In forty minutes, it was over. The Hessians, faced with no way of ascending the nine-foot walls, fired aimlessly up at the defenders while their comrades dropped all around them. Hopes of pressing the attack gone, both columns began a general retreat pursued by rifle and the fort’s artillery. The row-galleys continued to fire upon the men as they retired from the field; leaving a bloody trail of dead and wounded. They fell back to the protection of the woods and reformed where they had first assembled, about 400 yards to the north and rear of the fort. The ground was left strewn with the dead and dying. Many of the wounded hobbled or tried to crawl to the forest where their comrades were assembling. Colonel Donop lay dying where he fell. His second in command, Lt. Colonel Mingerode, was mortally wounded. This left Lt. Colonel Linsing in command. In the twilight, he organized the troops and gathered the wounded to begin the retreat to Haddonfield, ten miles (16km) distant.
Results
Over a hundred Hessians lay dead in the trenches. Many more were strewn across the fields. Captain Olney writes that the next day, eighty-seven were buried in one ditch alone. The retreating column was accompanied by all the wounded who could bear to be carried or helped along by their comrades. Twenty-two were buried by the roadside on the way back to Cooper’s Ferry in Haddonfield. Sixty more were left disabled on the ground along the way. Twenty Hessians were found along the southern berm, clinging to the parapet to be out of the line of fire. When their comrades retreated, they chose not to chance running the gauntlet of bullets and grape shot to escape across the open. They were captured and herded into the fort. Accounts varied on the total number of Hessian casualties from the official Hessian report of 371 to eyewitness’s statements of over 400. It is basically agreed that at least one hundred lay dead before the walls of the fort and as stated more succumbed to their wounds during the retreat to Philadelphia. This number would ultimately result in the second highest number of British casualties for one engagement in the war behind the number suffered after the Battle of Bunker Hill. The total American loss was 14 killed and 19 wounded. Other totals in historical accounts agree on the number killed, but place the total of American wounded as high as 27. Only one captain was reported captured.
Colonel Donop was found about 20 rods beyond the works where he had retreated before collapsing. He had multiple wounds; one ball having shattered his thigh. It is reported that he refused to be carried from the field and insisted his men leave him to the enemy. He was personally looked after by du Presiss who gave him all the care affording his rank and station. He died on October 29th, 1777 and was buried close to the fort.

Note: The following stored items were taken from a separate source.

theorem execEgrLateMaxRead_touches (i : Nat) (s : State) : Touches [.regs, .mbx, .out] s (outState s (execEgrLateMaxRead i s)) := by
  unfold execEgrLateMaxRead
  repeat' first | simp (disch := decide) only [outState, Touches.refl, Touches.via (State.readReserved_touches _), Touches.via (State.readClear_touches _ _)] | split | dsimp only | refine .fold ?_ fun _ _ => ?_ | refine .fold1 ?_ fun _ _ => ?_ | refine .fold2 ?_ fun _ _ => ?_

theorem execRcHeadroomMinRead_touches (c : Nat) (s : State) : Touches [.regs, .mbx, .out] s (outState s (execRcHeadroomMinRead c s)) := by
  unfold execRcHeadroomMinRead
  repeat' first | simp (disch := decide) only [outState, Touches.refl, Touches.via (State.readReserved_touches _), Touches.via (State.readClear_touches _ _)] | split | dsimp only | refine .fold ?_ fun _ _ => ?_ | refine .fold1 ?_ fun _ _ => ?_ | refine .fold2 ?_ fun _ _ => ?_

theorem State.doSurfaceAlloc_touches (s : State) (p : SurfaceAllocArg) : Touches [.surf] s (State.doSurfaceAlloc s p).st := by
  unfold State.doSurfaceAlloc
  repeat' first | simp (disch := decide) only [State.checked, Touches.refl, State.reply_st, Touches.set_surf] | split | dsimp only | refine .fold ?_ fun _ _ => ?_ | refine .fold1 ?_ fun _ _ => ?_ | refine .fold2 ?_ fun _ _ => ?_

theorem State.doSurfaceFree_touches (s : State) (h : Nat) : Touches [.surf] s (State.doSurfaceFree s h).st := by
  unfold State.doSurfaceFree
  repeat' first | simp (disch := decide) only [State.checked, Touches.refl, State.done_st, Touches.set_surf] | split | dsimp only | refine .fold ?_ fun _ _ => ?_ | refine .fold1 ?_ fun _ _ => ?_ | refine .fold2 ?_ fun _ _ => ?_

theorem State.doFlipSubmit_touches (s : State) (p : FlipSubmitArg) : Touches [.chans] s (State.doFlipSubmit s p).st := by
  unfold State.doFlipSubmit
  repeat' first | simp (disch := decide) only [State.checked, Touches.refl, State.done_st, Touches.via (State.updChan_touches _ _ _)] | split | dsimp only | refine .fold ?_ fun _ _ => ?_ | refine .fold1 ?_ fun _ _ => ?_ | refine .fold2 ?_ fun _ _ => ?_

theorem execLyrFenceSignal_touches (w : Word) (s : State) : Touches [.regs, .mbx, .surf, .out] s (outState s (execLyrFenceSignal w s)) := by
  unfold execLyrFenceSignal
  repeat' first | simp (disch := decide) only [State.hostWrite, State.barWrite, outState, Touches.refl, Touches.set_surf, Touches.via (State.badAccess_touches _), Touches.via (State.emit_touches _ _), Touches.via (State.unsupported_touches _)] | split | dsimp only | refine .fold ?_ fun _ _ => ?_ | refine .fold1 ?_ fun _ _ => ?_ | refine .fold2 ?_ fun _ _ => ?_

theorem execLyrFenceReset_touches (w : Word) (s : State) : Touches [.regs, .mbx, .surf, .out] s (outState s (execLyrFenceReset w s)) := by
  unfold execLyrFenceReset
  repeat' first | simp (disch := decide) only [State.hostWrite, State.barWrite, outState, Touches.refl, Touches.set_surf, Touches.via (State.badAccess_touches _), Touches.via (State.emit_touches _ _), Touches.via (State.unsupported_touches _)] | split | dsimp only | refine .fold ?_ fun _ _ => ?_ | refine .fold1 ?_ fun _ _ => ?_ | refine .fold2 ?_ fun _ _ => ?_

theorem execLyrCurPos_touches (c : Nat) (w : Word) (s : State) : Touches [.regs, .mbx, .chans, .out] s (outState s (execLyrCurPos c w s)) := by
  unfold execLyrCurPos
  repeat' first | simp (disch := decide) only [State.onChan, State.hostWrite, State.barWrite, outState, Touches.refl, Touches.via (State.updChan_touches _ _ _), Touches.via (State.wr_touches _ _ _), Touches.via (State.badAccess_touches _), Touches.via (State.emit_touches _ _), Touches.via (State.unsupported_touches _)] | split | dsimp only | refine .fold ?_ fun _ _ => ?_ | refine .fold1 ?_ fun _ _ => ?_ | refine .fold2 ?_ fun _ _ => ?_

theorem State.rejectPush_touches (s : State) (c : Nat) (mask : Word) : Touches [.regs] s (State.rejectPush s c mask) := by
  unfold State.rejectPush
  repeat' first | simp (disch := decide) only [Touches.refl, Touches.via (State.bump_touches _ _), Touches.via (State.sticky_touches _ _ _)] | split | dsimp only | refine .fold ?_ fun _ _ => ?_ | refine .fold1 ?_ fun _ _ => ?_ | refine .fold2 ?_ fun _ _ => ?_

theorem execLyrCurQueue_touches (c : Nat) (w : Word) (s : State) : Touches [.regs, .mbx, .chans, .out] s (outState s (execLyrCurQueue c w s)) := by
  unfold execLyrCurQueue
  repeat' first | simp (disch := decide) only [State.onChan, State.hostWrite, State.barWrite, outState, Touches.refl, Touches.via (State.updChan_touches _ _ _), Touches.via (State.rejectPush_touches _ _ _), Touches.via (State.badAccess_touches _), Touches.via (State.emit_touches _ _), Touches.via (State.unsupported_touches _)] | split | dsimp only | refine .fold ?_ fun _ _ => ?_ | refine .fold1 ?_ fun _ _ => ?_ | refine .fold2 ?_ fun _ _ => ?_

A crude stone marked his place of rest, which has since been lost to time.
British Navy Operations During the Assault on Fort Mercer
According to the British author Sir George Otto Trevelyn, the British men-of-war sent up the Delaware to assist in the land assault had harassed the fort by cannonading the river side of the defenses. Admiral Howe had sent six man-of-war up river to assist in the Hessian assault upon Fort Mercer: Augusta, Roebuck, Liverpool, Pearl, merlin, and the Cornwallis Galley. However, noted historian Christopher Henry Dawson does not agree that they assisted in the Hessian assault writing “It does not appear that Count Donop received the support from the enemy’s fleet, or from his works on Province Island, which he had expected to receive. Indeed, it was not until half past six on the morning of the 23rd that the latter opened their fire, and the fleet did not commence its operations until seven o’clock.”

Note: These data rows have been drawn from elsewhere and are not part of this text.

-- ==== Sys2Proof/Laws/TouchGroup.lean ====
section
/-!
SUPPORT. What the operations of Lanes, Group, Ratline, Selftest, Power, Memory touch: one frame for each.
-/
set_option linter.all false
namespace Sys2Proof.Machine
open Sys2Proof

theorem State.updLane_touches (s : State) (l : Nat) (f : Lane → Lane) : Touches [.lane] s (State.updLane s l f) := by
  unfold State.updLane
  repeat' first | simp (disch := decide) only [Touches.refl, Touches.set_lane] | split | dsimp only | refine .fold ?_ fun _ _ => ?_ | refine .fold1 ?_ fun _ _ => ?_ | refine .fold2 ?_ fun _ _ => ?_

theorem State.updPort_touches (s : State) (q : Nat) (f : Port → Port) : Touches [.lane] s (State.updPort s q f) := by
  unfold State.updPort
  repeat' first | simp (disch := decide) only [Touches.refl, Touches.set_lane] | split | dsimp only | refine .fold ?_ fun _ _ => ?_ | refine .fold1 ?_ fun _ _ => ?_ | refine .fold2 ?_ fun _ _ => ?_

theorem State.retrainLanes_touches (s : State) (q : Nat) : Touches [.lane] s (State.retrainLanes s q) := by
  unfold State.retrainLanes
  repeat' first | simp (disch := decide) only [Touches.refl, Touches.via (State.updLane_touches _ _ _)] | split | dsimp only | refine .fold ?_ fun _ _ => ?_ | refine .fold1 ?_ fun _ _ => ?_ | refine .fold2 ?_ fun _ _ => ?_

theorem State.linkRestart_touches (s : State) (q : Nat) : Touches [.grp, .rat] s (State.linkRestart s q) := by
  unfold State.linkRestart
  repeat' first | simp (disch := decide) only [Touches.refl, Touches.set_rat, Touches.via (State.setLeg_touches _ _ _)] | split | dsimp only | refine .fold ?_ fun _ _ => ?_ | refine .fold1 ?_ fun _ _ => ?_ | refine .fold2 ?_ fun _ _ => ?_

theorem State.legFailed_touches (s : State) (leg cause : Nat) : Touches [.regs, .log, .logSeq, .mbx, .out] s (State.legFailed s leg cause) := by
  unfold State.legFailed
  repeat' first | simp (disch := decide) only [Touches.refl, Touches.via (State.bump_touches _ _), Touches.via (State.raise_touches _ _ _ _ _), Touches.via (State.sticky_touches _ _ _)] | split | dsimp only | refine .fold ?_ fun _ _ => ?_ | refine .fold1 ?_ fun _ _ => ?_ | refine .fold2 ?_ fun _ _ => ?_

theorem State.failPort_touches (s : State) (q cause : Nat) : Touches [.regs, .log, .logSeq, .mbx, .grp, .lane, .rat, .out] s (State.failPort s q cause) := by
  unfold State.failPort
  repeat' first | simp (disch := decide) only [Touches.refl, Touches.via (State.bump_touches _ _), Touches.via (State.retrainLanes_touches _ _), Touches.via (State.linkRestart_touches _ _), Touches.via (State.legFailed_touches _ _ _), Touches.via (State.sticky_touches _ _ _), Touches.via (State.updPort_touches _ _ _)] | split | dsimp only | refine .fold ?_ fun _ _ => ?_ | refine .fold1 ?_ fun _ _ => ?_ | refine .fold2 ?_ fun _ _ => ?_

theorem State.trainFail_touches (s : State) (q : Nat) : Touches [.regs, .log, .logSeq, .mbx, .grp, .lane, .rat, .out] s (State.trainFail s q) := by
  unfold State.trainFail
  repeat' first | simp (disch := decide) only [Touches.refl, Touches.via (State.bump_touches _ _), Touches.via (State.failPort_touches _ _ _), Touches.via (State.sticky_touches _ _ _)] | split | dsimp only | refine .fold ?_ fun _ _ => ?_ | refine .fold1 ?_ fun _ _ => ?_ | refine .fold2 ?_ fun _ _ => ?_

theorem State.settlePort_touches (s : State) (q : Nat) : Touches [.lane] s (State.settlePort s q) := by
  unfold State.settlePort
  repeat' first | simp (disch := decide) only [Touches.refl, Touches.via (State.retrainLanes_touches _ _), Touches.via (State.updPort_touches _ _ _)] | split | dsimp only | refine .fold ?_ fun _ _ => ?_ | refine .fold1 ?_ fun _ _ => ?_ | refine .fold2 ?_ fun _ _ => ?_

theorem State.laneLost_touches (s : State) (l : Nat) : Touches [.regs, .log, .logSeq, .mbx, .grp, .lane, .rat, .out] s (State.laneLost s l) := by
  unfold State.laneLost
  repeat' first | simp (disch := decide) only [Touches.refl, Touches.via (State.failPort_touches _ _ _), Touches.via (State.settlePort_touches _ _)] | split | dsimp only | refine .fold ?_ fun _ _ => ?_ | refine .fold1 ?_ fun _ _ => ?_ | refine .fold2 ?_ fun _ _ => ?_

theorem execLaneLosSet_touches (l : Nat) (s : State) : Touches [.regs, .log, .logSeq, .mbx, .grp, .lane, .rat, .out] s (outState s (execLaneLosSet l s)) := by
  unfold execLaneLosSet
  repeat' first | simp (disch := decide) only [outState, Touches.refl, Touches.via (State.bump_touches _ _), Touches.via (State.updLane_touches _ _ _), Touches.via (State.laneLost_touches _ _), Touches.via (State.sticky_touches _ _ _)] | split | dsimp only | refine .fold ?_ fun _ _ => ?_ | refine .fold1 ?_ fun _ _ => ?_ | refine .fold2 ?_ fun _ _ => ?_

As a matter of fact, the British navy’s action only added insult to injury. “As the British ships of war, which had attempted to take part in the attack fell down the river, the Augusta, of sixty-four guns, and the Merlin frigate grounded [near Manto Creek]. The next day, the Augusta of 64 guns was set on fire by red-hot shot from the American galleys and floating batteries. As she was being abandoned, shot breached her magazine and she blew up before all her sailors could escape, killing over sixty crewmen. The Merlin of 20 guns had been damaged by the chevaux and had taken direct hits. She was abandoned and set on fire. From the wrecks, the Americans brought off two 24 pounders. So too the Roebuck of 44 guns had grounded but was able to get afloat and retreated downriver.

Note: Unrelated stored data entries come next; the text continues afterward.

theorem execSurfaceFree_touches (h : CmdHdr) (p : Nat) (s : State) : Touches [.regs, .time, .dev, .log, .logSeq, .mbx, .chk, .pmu, .pwr, .mem, .chans, .eng, .ext, .surf, .aud, .net, .tx, .txc, .grp, .lane, .rat, .out, .fresh] s (outState s (execSurfaceFree h p s)) := by
  unfold execSurfaceFree
  repeat' first | simp (disch := decide) only [outState, Touches.refl, Touches.via (State.runCommand_touches _ _ _)] | split | dsimp only | refine .fold ?_ fun _ _ => ?_ | refine .fold1 ?_ fun _ _ => ?_ | refine .fold2 ?_ fun _ _ => ?_

theorem execFlipSubmit_touches (h : CmdHdr) (p : FlipSubmitArg) (s : State) : Touches [.regs, .time, .dev, .log, .logSeq, .mbx, .chk, .pmu, .pwr, .mem, .chans, .eng, .ext, .surf, .aud, .net, .tx, .txc, .grp, .lane, .rat, .out, .fresh] s (outState s (execFlipSubmit h p s)) := by
  unfold execFlipSubmit
  repeat' first | simp (disch := decide) only [outState, Touches.refl, Touches.via (State.runCommand_touches _ _ _)] | split | dsimp only | refine .fold ?_ fun _ _ => ?_ | refine .fold1 ?_ fun _ _ => ?_ | refine .fold2 ?_ fun _ _ => ?_

theorem execProtectedLoad_touches (h : CmdHdr) (p : ProtectedLoadArg) (s : State) : Touches [.regs, .time, .dev, .log, .logSeq, .mbx, .chk, .pmu, .pwr, .mem, .chans, .eng, .ext, .surf, .aud, .net, .tx, .txc, .grp, .lane, .rat, .out, .fresh] s (outState s (execProtectedLoad h p s)) := by
  unfold execProtectedLoad
  repeat' first | simp (disch := decide) only [outState, Touches.refl, Touches.via (State.runCommand_touches _ _ _)] | split | dsimp only | refine .fold ?_ fun _ _ => ?_ | refine .fold1 ?_ fun _ _ => ?_ | refine .fold2 ?_ fun _ _ => ?_

theorem execProtectedRemove_touches (h : CmdHdr) (p : ChtArg) (s : State) : Touches [.regs, .time, .dev, .log, .logSeq, .mbx, .chk, .pmu, .pwr, .mem, .chans, .eng, .ext, .surf, .aud, .net, .tx, .txc, .grp, .lane, .rat, .out, .fresh] s (outState s (execProtectedRemove h p s)) := by
  unfold execProtectedRemove
  repeat' first | simp (disch := decide) only [outState, Touches.refl, Touches.via (State.runCommand_touches _ _ _)] | split | dsimp only | refine .fold ?_ fun _ _ => ?_ | refine .fold1 ?_ fun _ _ => ?_ | refine .fold2 ?_ fun _ _ => ?_

theorem execTonemapLoad_touches (h : CmdHdr) (p : TonemapLoadArg) (s : State) : Touches [.regs, .time, .dev, .log, .logSeq, .mbx, .chk, .pmu, .pwr, .mem, .chans, .eng, .ext, .surf, .aud, .net, .tx, .txc, .grp, .lane, .rat, .out, .fresh] s (outState s (execTonemapLoad h p s)) := by
  unfold execTonemapLoad
  repeat' first | simp (disch := decide) only [outState, Touches.refl, Touches.via (State.runCommand_touches _ _ _)] | split | dsimp only | refine .fold ?_ fun _ _ => ?_ | refine .fold1 ?_ fun _ _ => ?_ | refine .fold2 ?_ fun _ _ => ?_

theorem execAudioPortConfig_touches (h : CmdHdr) (p : AudioPortArg) (s : State) : Touches [.regs, .time, .dev, .log, .logSeq, .mbx, .chk, .pmu, .pwr, .mem, .chans, .eng, .ext, .surf, .aud, .net, .tx, .txc, .grp, .lane, .rat, .out, .fresh] s (outState s (execAudioPortConfig h p s)) := by
  unfold execAudioPortConfig
  repeat' first | simp (disch := decide) only [outState, Touches.refl, Touches.via (State.runCommand_touches _ _ _)] | split | dsimp only | refine .fold ?_ fun _ _ => ?_ | refine .fold1 ?_ fun _ _ => ?_ | refine .fold2 ?_ fun _ _ => ?_

theorem execAudioPortStart_touches (h : CmdHdr) (p : ChArg) (s : State) : Touches [.regs, .time, .dev, .log, .logSeq, .mbx, .chk, .pmu, .pwr, .mem, .chans, .eng, .ext, .surf, .aud, .net, .tx, .txc, .grp, .lane, .rat, .out, .fresh] s (outState s (execAudioPortStart h p s)) := by
  unfold execAudioPortStart
  repeat' first | simp (disch := decide) only [outState, Touches.refl, Touches.via (State.runCommand_touches _ _ _)] | split | dsimp only | refine .fold ?_ fun _ _ => ?_ | refine .fold1 ?_ fun _ _ => ?_ | refine .fold2 ?_ fun _ _ => ?_

theorem execAudioPortStop_touches (h : CmdHdr) (p : ChArg) (s : State) : Touches [.regs, .time, .dev, .log, .logSeq, .mbx, .chk, .pmu, .pwr, .mem, .chans, .eng, .ext, .surf, .aud, .net, .tx, .txc, .grp, .lane, .rat, .out, .fresh] s (outState s (execAudioPortStop h p s)) := by
  unfold execAudioPortStop
  repeat' first | simp (disch := decide) only [outState, Touches.refl, Touches.via (State.runCommand_touches _ _ _)] | split | dsimp only | refine .fold ?_ fun _ _ => ?_ | refine .fold1 ?_ fun _ _ => ?_ | refine .fold2 ?_ fun _ _ => ?_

Colonel William Bradford, who had commanded at Billingsport and evacuated to Fort Mifflin, recorded on October 27, 1777, his version of this action: The next day the 23rd the Augusta of 64 guns, the Roebuck of 44, two frigates and the Merlin of 18 guns came up as near as they dare to the upper chevaux de frize, when a most furious engagement ensued between the galleys and floating batteries, with the enemy’s ships, the fire was so incessant that by all accounts the elements seemed to be in flames; about 12 o’clock the Augusta blew up, whether by accident or from our shot is unknown, having taken fire some time before. Here presented a glorious sight before she blew, she laying broadside- to aground, and the flames issuing through every port she had. The action still continued with the other ships and at three o’clock the Merlin took fire and blew up also, being aground, and then the fire soon ceased. Thus, ended two glorious days.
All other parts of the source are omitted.